Unknown to most American wine drinkers, the plant’s owner, Nomacorc LLC, has quietly revolutionized the 400-year-old wine-cork industry. Since the 1600s, wine has been bottled almost exclusively with natural cork, a porous material that literally grows on trees in Portugal, Spain and other Mediterranean lands.
But over the past 10 years, an estimated 20% of the bottle stopper market has been replaced by a new technology–plastic corks that cost between 2 and 20 cents apiece. More than one in 10 full-sized wine bottles sold worldwide now come with a Nomacorc plug, while another 9% or so come from other plastic cork makers. Screw caps took another 11% of the market.

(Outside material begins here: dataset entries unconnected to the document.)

-- ==== Sys2Proof/Machine/Divider.lean ====
section
/-! DEFINITION. The pure functions of the datapath (spec/40_division.md): the bit step, the byte step, the message fold,
the complement and byte swap, the long-division reference, and the checksum function. Nothing here reads state. -/

namespace Sys2Proof.Machine

/-- POLY, the generator polynomial with its x^16 term left implicit (R10, R77). Hard-wired, not state (R42). -/
def poly : Word := 0x3D65#16

/-- G17, the full 17-bit coefficient vector of g(x) (R77), used by the long-division reference alone. -/
def generator17 : Nat := 0x13D65

/-- INIT, the initial remainder (R10, R88). -/
def initialRemainder : Word := 0x0000#16

/-- XOROUT, the final complement (R10). -/
def xorOut : Word := 0xFFFF#16

/-- swap16(v) = {v[7:0], v[15:8]}: exchange the two bytes (R12). -/
def swap16 (v : Word) : Word := v.extractLsb' 0 8 ++ v.extractLsb' 8 8

/-- The bits of a message byte in the order they are divided, most significant first (R45). -/
def bitsMsbFirst (d : Byte) : List Bool :=
  [d.getLsbD 7, d.getLsbD 6, d.getLsbD 5, d.getLsbD 4, d.getLsbD 3, d.getLsbD 2, d.getLsbD 1, d.getLsbD 0]

/-- DivStep: divide one message bit into the remainder (R78). The feedback bit is R[15] XOR b; the remainder shifts left by
one, dropping bit 15, and POLY is added where the feedback bit is 1. -/
def divStep (r : Word) (b : Bool) : Word :=
  if r.getLsbD 15 ^^ b then (r <<< 1) ^^^ poly else r <<< 1

/-- ByteUpdate: divide the 8 bits of a byte, most significant first (R80). -/
def byteUpdate (r : Word) (d : Byte) : Word := (bitsMsbFirst d).foldl divStep r

/-- MsgFold: fold ByteUpdate over the bytes of a message in order (R81). -/
def msgFold : Word → List Byte → Word
  | r, [] => r
  | r, m :: rest => msgFold (byteUpdate r m) rest

/-- RawCRC(M): the remainder of a message from the initial remainder (R81). -/
def rawCRC (m : List Byte) : Word := msgFold initialRemainder m

/-- The complement step: XOR with all ones (R82). -/
def complement (r : Word) : Word := r ^^^ xorOut

/-- Final: complement, then exchange the bytes, so that the first byte to transmit is in bits 15:8 (R83). -/
def finalWord (r : Word) : Word := swap16 (complement r)

/-- CRC16_EN13757(M), the checksum function of the core (R85). -/
def crc16 (m : List Byte) : Word := finalWord (rawCRC m)

/-- The 8n-bit number whose most significant byte is the first byte of the message (R14). A polynomial over GF(2) is the number
of its coefficients. DEDUCED, safe (notes/assumptions/11.md). -/
def messageNumber (m : List Byte) : Nat := m.foldl (fun v b => v * 256 + b.toNat) 0

/-- The loop of the long division (R84): clear bit 16 + k - 1 down to bit 16 of V, adding the full generator with its
x^16 term aligned to the bit under test. `longDivLoop k v` runs the last k turns. -/
def longDivLoop : Nat → Nat → Nat
  | 0, v => v
  | k + 1, v => longDivLoop k (if v.testBit (k + 16) then v ^^^ (generator17 <<< k) else v)

/-- LongDiv(M), the reference definition: append 16 zero bits to the message, divide, and keep the low 16 bits (R84). -/
def longDiv (m : List Byte) : Word :=
  BitVec.ofNat 16 (longDivLoop (8 * m.length) (messageNumber m <<< 16))

/-- The product over GF(2) of the polynomial of the low `k` bits of `a` and the polynomial of `b` (R14): the sum, by XOR, of `b`
shifted to each bit of `a` that is 1. -/
def polyMul : Nat → Nat → Nat → Nat
  | 0, _, _ => 0
  | k + 1, a, b => polyMul k a b ^^^ (if a.testBit k then b <<< k else 0)

end Sys2Proof.Machine
end

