-- ==== Sys2Proof/Machine/Operands.lean ====
section
/-! DEFINITION. The operand forms of the core: the command word on the ports (spec/41_commands.md R99), the message byte
held in SH and its next bit (spec/10_state.md R24), and the host's list of coming port values. -/

namespace Sys2Proof.Machine

/-- CW = {cmd_op, cmd_data}, the command word on the ports (R99). -/
def PortSample.word (p : PortSample) : CmdWord := joinFields p.op p.data

/-- The ports of a host that presents the command word `w` with `cmd_valid = 1` and `rst = 0` (R33). -/
def PortSample.present (w : CmdWord) : PortSample := ⟨false, true, opField w, dataField w⟩

/-- What the input ports carry at the next rising edge. -/
def State.port (s : State) : PortSample := s.inputs.headD .idle

/-- The state once the host has moved on to the port values of the edge after the next. -/
def State.popInput (s : State) : State := { s with inputs := s.inputs.tail }

/-- The state with another host: `ps` are the port values of the coming edges. -/
def State.withInputs (s : State) (ps : List PortSample) : State := { s with inputs := ps }

/-- SH[7], the next message bit (R24). -/
def State.nextBit (s : State) : Bool := s.sh.getLsbD 7

/-- SH shifted left by one, with 0 in bit 0: {SH[6:0], 0} (R24, R111). -/
def shiftByte (sh : Byte) : Byte := sh.extractLsb' 0 7 ++ 0#1

end Sys2Proof.Machine
end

“We infuriated the cork industry,” says Marc Noel, Nomacorc’s chairman.
. . .
The story of how Nomacorc and other stop-(p. A10)per upstarts broke the centuries-old cork monopoly is a lesson in how innovation, timing and hustle combined to exploit an opening in a once airtight market. It shows that any dominant industry can be vulnerable to competition, especially if it grows complacent about its position.

For the full story, see:
TIMOTHY AEPPEL. “Show Stopper: How Plastic Popped the Cork Monopoly.” The Wall Street Journal (Sat., MAY 1, 2010): A1 & A10.
(Note: ellipsis added.)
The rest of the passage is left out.